Notice, the prohibition is not against bringing dual charges in a single
indictment, but against bringing dual charges against a single defendant in a
single jurisdiction. Therefore, prosecuting a single defendant in a single
4
jurisdiction in separate trials – once for both larceny and receiving stolen
property, and once for receiving stolen property only – is prohibited by the
statute, as there is no way that Davis can be retried for receiving stolen
property in Claiborne County, Mississippi, without becoming the victim of
dual charges brought in a single jurisdiction. He has already been acquitted of
one charge – larceny – brought against him in Claiborne County. Retrying him
in Claiborne County on the charge of receiving stolen property would result
in dual charges being brought against him in a single jurisdiction, which is
prohibited by section 97-17-70(3)(a).
Davis, 2014 WL 702284, at *5 (Irving, PJ, dissenting).

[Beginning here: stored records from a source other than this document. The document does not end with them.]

-- ==== Sys2Proof/Decode.lean ====
section
/-! DEFINITION. Decoding and encoding: the 40-bit host command word of R102 to R106 with its burst (R116), and
the 4-bit sequencer selection word of R107, R108. Both directions are written from the tables of
spec/30_encoding.md. Fields are unsigned integers taken as they stand (R105). -/

namespace Sys2Proof

/-- What the block is given to decode: a command word with the data burst that follows it, or a
selection word the sequencer formed from its own state (R101). -/
inductive Fetched where
  | host (word : CommandWord) (burst : List Byte)
  | sel (word : SelWord)
deriving DecidableEq, Repr

/-- Why a word decodes to nothing. -/
inductive DecodeError where
  /-- No row of the table (R111), or a register number the row may not name (R113). -/
  | reservedEncoding
  /-- A burst of a length the opcode does not have (R116). -/
  | badBurst
  /-- Selection `100 x`: at WAIT the sequencer has no step; rest, not a fault (R112). -/
  | resting
deriving DecidableEq, Repr

/-! ### Codes -/

/-- Register numbers (R30). -/
def Reg.number : Reg → BitVec 4
  | .lcdc => 0 | .stat => 1 | .scy => 2 | .scx => 3 | .ly => 4 | .lyc => 5
  | .bgp => 7 | .obp0 => 8 | .obp1 => 9 | .wy => 10 | .wx => 11

/-- The register a number names, if any (R113). -/
def Reg.ofNumber (n : BitVec 4) : Option Reg :=
  match n.toNat with
  | 0 => some .lcdc | 1 => some .stat | 2 => some .scy | 3 => some .scx
  | 4 => some .ly | 5 => some .lyc | 7 => some .bgp | 8 => some .obp0
  | 9 => some .obp1 | 10 => some .wy | 11 => some .wx
  | _ => none

/-- Phase codes (R43). -/
def Phase.code : Phase → BitVec 3
  | .hbl => 0 | .vbl => 1 | .oam => 2 | .xfer => 3 | .wait => 4 | .start => 5

/-- The phase a code names; 6 and 7 name none (R43, R112). -/
def Phase.ofCode (n : BitVec 3) : Option Phase :=
  match n.toNat with
  | 0 => some .hbl | 1 => some .vbl | 2 => some .oam | 3 => some .xfer
  | 4 => some .wait | 5 => some .start
  | _ => none

/-! ### The rows of the host opcode table -/

/-- The ten host opcodes, without their operands (R103). -/
inductive HostOp where
  | init | rdreg | wrreg | setf | clrf | rdmem | wrmem | ldoam | render | setirq
deriving DecidableEq, Repr

/-- The opcode byte of a row (R103). -/
def HostOp.opcode : HostOp → Byte
  | .init => 0x01 | .rdreg => 0x02 | .wrreg => 0x03 | .setf => 0x04 | .clrf => 0x05
  | .rdmem => 0x06 | .wrmem => 0x07 | .ldoam => 0x08 | .render => 0x09 | .setirq => 0x0A

/-- The row an opcode byte names (R103; R111 for the bytes that name none). -/
def HostOp.ofOpcode (op : Byte) : Option HostOp :=
  match op.toNat with
  | 0x01 => some .init | 0x02 => some .rdreg | 0x03 => some .wrreg | 0x04 => some .setf
  | 0x05 => some .clrf | 0x06 => some .rdmem | 0x07 => some .wrmem | 0x08 => some .ldoam
  | 0x09 => some .render | 0x0A => some .setirq
  | _ => none

/-- The mask of a row: the opcode byte and every must-be-zero bit (R104). -/
def HostOp.mask : HostOp → CommandWord
  | .init | .ldoam => 0xFFFFFFFFFF#40
  | .rdreg => 0xFFFFFFF0FF#40
  | .wrreg | .setf | .clrf => 0xFFFFFFF000#40
  | .rdmem => 0xFFFF0000FF#40
  | .wrmem => 0xFFFF000000#40
  | .render => 0xFF00000000#40
  | .setirq => 0xFFFFFFFFFE#40

/-- The match value of a row: its opcode in bits 39..32 (R104). -/
def HostOp.matchWord (op : HostOp) : CommandWord := op.opcode ++ 0#32

/-- Whether a command word is one of the row's (R104). -/
def HostOp.accepts (op : HostOp) (w : CommandWord) : Bool := w &&& op.mask == op.matchWord

/-! ### Fields of the command word (R102, R105) -/

/-- `op = cw[39:32]`. -/
def fieldOp (w : CommandWord) : Byte := w.extractLsb' 32 8
/-- `r = cw[11:8]`. -/
def fieldReg (w : CommandWord) : BitVec 4 := w.extractLsb' 8 4
/-- `v = cw[7:0]`, also `c0` and the byte that holds `e`. -/
def fieldVal (w : CommandWord) : Byte := w.extractLsb' 0 8
/-- `a = cw[23:8]`. -/
def fieldAddr (w : CommandWord) : Addr := w.extractLsb' 8 16
/-- `c1 = cw[15:8]`. -/
def fieldC1 (w : CommandWord) : Byte := w.extractLsb' 8 8
/-- `c2 = cw[23:16]`. -/
def fieldC2 (w : CommandWord) : Byte := w.extractLsb' 16 8
/-- `c3 = cw[31:24]`. -/
def fieldC3 (w : CommandWord) : Byte := w.extractLsb' 24 8
/-- `e = cw[0]`. -/
def fieldE (w : CommandWord) : Bool := w.getLsbD 0

/-! ### Decoding -/

/-- The register operand of an HR word; a number that names no register is reserved (R113). -/
def regOperand (w : CommandWord) (k : Reg → Instr) : Except DecodeError Instr :=
  match Reg.ofNumber (fieldReg w) with
  | some r => .ok (k r)
  | none => .error .reservedEncoding

/-- The register operand of SETF and CLRF, which must name LCDC or STAT (R113). -/
def flagRegOperand (w : CommandWord) (k : Reg → Instr) : Except DecodeError Instr :=
  match Reg.ofNumber (fieldReg w) with
  | some r => if r.isFlagReg then .ok (k r) else .error .reservedEncoding
  | none => .error .reservedEncoding

/-- The operands of a word that its row accepts (R105). -/
def readOperands (w : CommandWord) (burst : List Byte) : HostOp → Except DecodeError Instr
  | .init => .ok .init
  | .rdreg => regOperand w fun r => .rdreg r
  | .wrreg => regOperand w fun r => .wrreg r (fieldVal w)
  | .setf => flagRegOperand w fun r => .setf r (fieldVal w)
  | .clrf => flagRegOperand w fun r => .clrf r (fieldVal w)
  | .rdmem => .ok (.rdmem (fieldAddr w))
  | .wrmem => .ok (.wrmem (fieldAddr w) (fieldVal w))
  | .ldoam => .ok (.ldoam burst)
  | .render => .ok (.render (fieldVal w) (fieldC1 w) (fieldC2 w) (fieldC3 w))
  | .setirq => .ok (.setirq (fieldE w))

/-- The length of the burst is known from the opcode alone (R116). -/
def checkBurst (burst : List Byte) (i : Instr) : Except DecodeError Instr :=
  if burst.length = i.burstLength then .ok i else .error .badBurst

/-- Decode a command word and its burst. A word that matches no row is reserved (R104, R111). -/
def decodeHost (w : CommandWord) (burst : List Byte) : Except DecodeError Instr :=
  match HostOp.ofOpcode (fieldOp w) with
  | none => .error .reservedEncoding
  | some op =>
    if op.accepts w then
      match readOperands w burst op with
      | .ok i => checkBurst burst i
      | .error e => .error e
    else .error .reservedEncoding

/-- Decode a selection word: the map of R108. -/
def decodeSel (w : SelWord) : Except DecodeError Instr :=
  match w.toNat with
  | 0b1010 => .ok .sqBlank
  | 0b1011 => .ok .sqBegin
  | 0b0100 | 0b0101 => .ok .sqXfer
  | 0b0110 | 0b0111 => .ok .sqHbl
  | 0b0000 => .ok .sqLine
  | 0b0001 => .ok .sqVbl
  | 0b0010 => .ok .sqVline
  | 0b0011 => .ok .sqEnd
  | 0b1000 | 0b1001 => .error .resting
  | _ => .error .reservedEncoding

/-- The decoder, total on everything the block can be given. -/
def decode : Fetched → Except DecodeError Instr
  | .host w burst => decodeHost w burst
  | .sel w => decodeSel w

/-! ### Encoding -/

/-- `cw = op ++ payload` (R102). -/
def hostWord (op : HostOp) (payload : BitVec 32) : CommandWord := op.opcode ++ payload

/-- Format H0 (R102). -/
def encodeH0 (op : HostOp) : CommandWord := hostWord op 0#32
/-- Format HR (R102). -/
def encodeHR (op : HostOp) (r : Reg) (v : Byte) : CommandWord := hostWord op (0#20 ++ r.number ++ v)
/-- Format HM (R102). -/
def encodeHM (op : HostOp) (a : Addr) (v : Byte) : CommandWord := hostWord op (0#8 ++ a ++ v)
/-- Format HP (R102). -/
def encodeHP (op : HostOp) (c0 c1 c2 c3 : Byte) : CommandWord := hostWord op (c3 ++ c2 ++ c1 ++ c0)
/-- Format HE (R102). -/
def encodeHE (op : HostOp) (e : Bool) : CommandWord := hostWord op (0#31 ++ BitVec.ofBool e)
/-- Format S, `sel = phase ++ c` (R107). -/
def encodeSel (p : Phase) (c : Bool) : SelWord := p.code ++ BitVec.ofBool c

/-- The words of an operation. For SQ_XFER and SQ_HBL the condition bit is not examined (R107); the
encoder writes 0 there. -/
def encode : Instr → Fetched
  | .init => .host (encodeH0 .init) []
  | .rdreg r => .host (encodeHR .rdreg r 0) []
  | .wrreg r v => .host (encodeHR .wrreg r v) []
  | .setf r m => .host (encodeHR .setf r m) []
  | .clrf r m => .host (encodeHR .clrf r m) []
  | .rdmem a => .host (encodeHM .rdmem a 0) []
  | .wrmem a v => .host (encodeHM .wrmem a v) []
  | .ldoam d => .host (encodeH0 .ldoam) d
  | .render c0 c1 c2 c3 => .host (encodeHP .render c0 c1 c2 c3) []
  | .setirq e => .host (encodeHE .setirq e) []
  | .sqBlank => .sel (encodeSel .start false)
  | .sqBegin => .sel (encodeSel .start true)
  | .sqXfer => .sel (encodeSel .oam false)
  | .sqHbl => .sel (encodeSel .xfer false)
  | .sqLine => .sel (encodeSel .hbl false)
  | .sqVbl => .sel (encodeSel .hbl true)
  | .sqVline => .sel (encodeSel .vbl false)
  | .sqEnd => .sel (encodeSel .vbl true)

/-! ### Words as the opcode table numbers them -/

/-- The burst a table word is completed with: 160 zero bytes after opcode 0x08 (R116), none after any
other. The table gives the burst no bits. -/
def tableBurst (w : CommandWord) : List Byte :=
  if fieldOp w = HostOp.ldoam.opcode then List.replicate Config.oamBytes 0 else []

/-- What a table word of `nbits` bits stands for: a row of at most one byte is a 4-bit selection word,
every other row a 40-bit command word. -/
def ofTableWord (nbits w : Nat) : Option Fetched :=
  if nbits ≤ 8 then
    if w < 16 then some (.sel (BitVec.ofNat 4 w)) else none
  else if w < 2 ^ 40 then
    some (.host (BitVec.ofNat 40 w) (tableBurst (BitVec.ofNat 40 w)))
  else none

/-- The instruction the decoder reads from a table word. -/
def decodeTableWord (nbits w : Nat) : Option Instr :=
  match ofTableWord nbits w with
  | some f =>
    match decode f with
    | .ok i => some i
    | .error _ => none
  | none => none

end Sys2Proof
end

¶9. Under Section 97-17-70(3)(a), when a defendant can be charged with either stealing
or receiving the same property, the State must opt to charge the defendant with either stealing
or receiving the property. Davis has been tried once in Claiborne County for stealing and
receiving the same property. He has been tried and acquitted of stealing the property. Thus,
he cannot be retried for receiving the property under the plain terms of Section 97-17-
70(3)(a). Therefore, we reverse Davis’s conviction of receiving stolen property and render
judgment in his favor.
CONCLUSION
¶10. Because Davis cannot be retried for receiving stolen property under Section 97-17-
70(3)(a), we reverse his conviction and render judgment in his favor. The judgment of the
Court of Appeals is affirmed in part and reversed in part. The judgment of the Circuit Court
of Claiborne County is reversed and we render judgment in Davis’s favor.
¶11. THE JUDGMENT OF THE COURT OF APPEALS IS AFFIRMED IN PART
AND REVERSED IN PART. THE JUDGMENT OF THE CIRCUIT COURT OF
CLAIBORNE COUNTY IS REVERSED AND RENDERED.
5
WALLER, C.J., DICKINSON AND RANDOLPH, P.JJ., LAMAR, KITCHENS,
PIERCE AND KING, JJ., CONCUR. COLEMAN, J., CONCURS IN PART AND IN
RESULT WITHOUT SEPARATE WRITTEN OPINION.